CLINICAL SERIES OF PATIENTS WITH PYRETHROID-INTOXICATION. In the present investigation the complaints of 100 patients with suspicion of suffering from Pyrethroid-intoxication (PI) were recorded to get answers to the following questions: 1. Do the complaints of a majority of patients point to a similar clinical picture? 2. Does this picture show characteristics differentiating it from other diseases?

 

The results indicate that the characteristics of the PI do not consist in singular symptoms but in combinations and correlations of symptoms, i.e., of central-neurological with peripheral-and autonomic-neurological as well with characteristic immunological disturbances. Neurological symptoms consist in cerebro-organic dysfunctions, locomotory disorders reminiscent of multiple sclerosis or M. Parkinson, and sensory, motoric and vegetative polyneuropathy, leading, for instance, to cardiovascular regulatory disorders like sympathicotonia, orthostatic hypotonia. Non-neurological symptoms include immunosuppression with opportunistic infections, like candida albicans, most frequently of the alimentary tract, but also dermal and mucosal swelling, lichen-rubber-like efflorescences, loss of hair, conjunctivitis. Other symptoms are: inhibition of fertility, disturbance of blood clotting, and, most frequently in children, suspected hematopoetic disorders.

 

Usually, the severity of the Pyrethroid-intoxication-disease is underestimated. In concurrence with the observations of other authors, the acute and subacute PI have caused 10 to 45 days clinical-treatment and 2 to 8 months working incapability. In people over 40 years of age the respective periods have been longer and the restitution is distinctly reduced. The following residual symptoms due to a subsided acute or subacute intoxication were observed after a period of two years: sensory motor disturbances, visual disturbances, tinnitus, reduced intellectual performance (endurance during mental work was reduced by 20% to 30%), reduced exercised tolerance, meteorosensitivity, uttering disturbances in the region of autonomous nerve system (paroxysmal tachycardia, increased heat-sensitivity, loss of libido, advanced aging), chronic infectious diseases. After period of 1 to 1,5 years and in phases of good condition the original physical capability seemed to be regained.

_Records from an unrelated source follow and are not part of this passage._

-- ==== Sys2Proof/Machine/Move.lean ====
section
/-!
DEFINITION. The move instructions COPY, CONVERT and TAP (R130, R361, R362).
-/
namespace Sys2Proof.Machine

open Reg

/-- Bytes or elements of one tile of a move. -/
def moveTile : Nat := 65536

/-- LEN of COPY, CKWRITE and CKREAD; COUNT of CONVERT, VEW, VUN and collectives. -/
def fLen (w : Nat) : Nat := fExt w 84 40
def fCount (w : Nat) : Nat := fExt w 84 32

/-- The causes that tiles bring with them (R121, R122). -/
def tileCauses (l : RunList) (w n : Nat) : List (Bool × Nat) := [(badTiles w n, 0x0208), (noStep l, 0x0209)]

/-- Elements of tile `t` among `n`, in tiles of `size`. -/
def tileSpan (n t size : Nat) : Nat × Nat := (t * size, Nat.min n ((t + 1) * size))

/-- The source range of a COPY: 64 bytes with REPEAT. -/
def copySrc (l : RunList) (w : Nat) : Range := ⟨l.slot (fAsa w), if fMod w % 2 = 1 then 64 else fLen w⟩

/-- The bytes of a range that tile `i` of a move takes. -/
def bytesOf (r : Range) (i : Nat) : Range := ⟨r.base + i * moveTile, Nat.min moveTile (r.len - i * moveTile)⟩

/-- The causes of a COPY. -/
def State.copyCauses (s : State) (l : RunList) (w : Nat) : List (Bool × Nat) :=
  let dst : Range := ⟨l.slot (fAsc w), fLen w⟩
  [(leftover w [uAsa, uAsc, uFmtA, uBase, (8, 1), (84, 40)], 0x0202),
   (badFmt (fFmtA w), 0x0203),
   (fLen w == 0, 0x0205),
   (s.badRange l allSpaces 1 (copySrc l w) || s.badRange l allSpaces 1 dst, 0x0206),
   (overlaps [dst] [copySrc l w], 0x0207)] ++ tileCauses l w (groups (fLen w) moveTile)

/-- COPY (R130). The tiles of one with REPEAT share their 64 bytes, which the first asks for. -/
def execCopy (r : ListRef) (s : State) : Host.Outcome State Fault Refusal :=
  .next (s.instr r 0x20 s.copyCauses
    (fun t l w => t.issue l w (groups (fLen w) moveTile) (fFmtA w) [copySrc l w] (fun i =>
      if fMod w % 2 = 1 then (if i = 0 then [copySrc l w] else []) else [bytesOf (copySrc l w) i]))).wrapUp

/-- Source ranges of a CONVERT, and its outputs. -/
def convertIns (l : RunList) (w : Nat) : List Range :=
  [⟨l.slot (fAsa w), rowBytes (fFmtA w) (fCount w)⟩, ⟨l.slot (fAse w), if isMx (fFmtA w) then fCount w / 32 else 0⟩]

def convertOuts (l : RunList) (w : Nat) : List Range :=
  [⟨l.slot (fAsc w), rowBytes (fFmtC w) (fCount w)⟩, ⟨l.slot (fAsg w), if isMx (fFmtC w) then fCount w / 32 else 0⟩]

/-- A range of each list is misaligned or out of reach, with the alignment it must have; ranges of no bytes are not used. -/
def State.badRanges (s : State) (l : RunList) (spaces : List Nat) (rs : List (Nat × Range)) : Bool :=
  rs.any (fun x => decide (0 < x.2.len) && s.badRange l spaces x.1 x.2)

/-- The causes of a CONVERT. -/
def State.convertCauses (s : State) (l : RunList) (w : Nat) : List (Bool × Nat) :=
  let a := fFmtA w
  let c := fFmtC w
  [(leftover w ([uAsa, uAsc, uFmtA, uFmtC, uRnd, uBase, (84, 32)] ++ useIf (isMx a) uAse ++ useIf (isMx c) uAsg), 0x0202),
   (badFmt a || badFmt c || fRnd w == 3, 0x0203),
   (offMultiple (fCount w) (countMultiple a c), 0x0204),
   (fCount w == 0, 0x0205),
   (s.badRanges l allSpaces ([vecAlign a, 64].zip (convertIns l w) ++ [vecAlign c, 64].zip (convertOuts l w)), 0x0206),
   (overlaps (convertOuts l w) (convertIns l w), 0x0207)] ++ tileCauses l w (groups (fCount w) moveTile)

/-- CONVERT (R130). -/
def execConvert (r : ListRef) (s : State) : Host.Outcome State Fault Refusal :=
  .next (s.instr r 0x21 s.convertCauses
    (fun t l w => t.issue l w (groups (fCount w) moveTile) (fFmtC w) (convertIns l w) (fun i =>
      let x := tileSpan (fCount w) i moveTile
      (convertReads l w x.1 x.2).map (fun r => ⟨r.1, r.2⟩)))).wrapUp

/-! ### TAP (R361, R362) -/

def fTap (w : Nat) : Nat := fExt w 84 3
def fTapLen (w : Nat) : Nat := fExt w 88 36

/-- DIR = 1: the region sends, and the list writes memory. -/
def tapIn (w : Nat) : Bool := fMod w % 2 == 1

/-- The range of memory a TAP reads or writes. -/
def tapRange (l : RunList) (w : Nat) : Range := ⟨l.slot (if tapIn w then fAsc w else fAsa w), fTapLen w⟩

/-- The causes of a TAP. -/
def tapCauses (s : State) (l : RunList) (w : Nat) : List (Bool × Nat) :=
  [(leftover w ([uFmtA, uBase, (8, 1), (84, 3), (88, 36)] ++ [if tapIn w then uAsc else uAsa]), 0x0202),
   (badFmt (fFmtA w), 0x0203),
   (fTapLen w == 0, 0x0205),
   (s.badRange l allSpaces 1 (tapRange l w) || s.rd (claRegionPart (fTap w)) != s.partOf l, 0x0206)] ++
  tileCauses l w (groups (fTapLen w) moveTile)

/-- TAP: a region that is not RUNNING ends it at once. -/
def execTap (r : ListRef) (s : State) : Host.Outcome State Fault Refusal :=
  .next (s.instr r 0x22 (tapCauses s)
    (fun t l w =>
      let l1 := { l with work := .tap (fTap w) 0, total := fTapLen w }
      let t1 := (t.setList l1).ask l1 (t.tileTag l w 0 (fFmtA w)) (if tapIn w then [] else [tapRange l w])
      if t1.regionRunning (fTap w) then t1 else t1.failTap (fTap w))).wrapUp

end Sys2Proof.Machine
end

However, during mental or physical stress, the initial neurological symptoms temporarily recurred.

 

The chronic state resulting mainly from exposure of many years standing is characterized by neurological symptoms (senso- and motor- polyneuropathy, anterior-horn diseases of the spinal cord with hemi-pareses, or myasthenic-like syndrome -occasionally with progressive course, personality disorder) and by the symptoms of the Multiple Chemical Sensitivity (MCS) (39%), or the Chronique Fatigue Immunodysfunction Syndrome (CFS) (25%).

 

H. Muller-Mohnssen, Ph.D., Center for Environmental and Health, Ludwig Maximilians University of Munich, Germany

 

OUTLINE

 

Outline information not available at time of printing.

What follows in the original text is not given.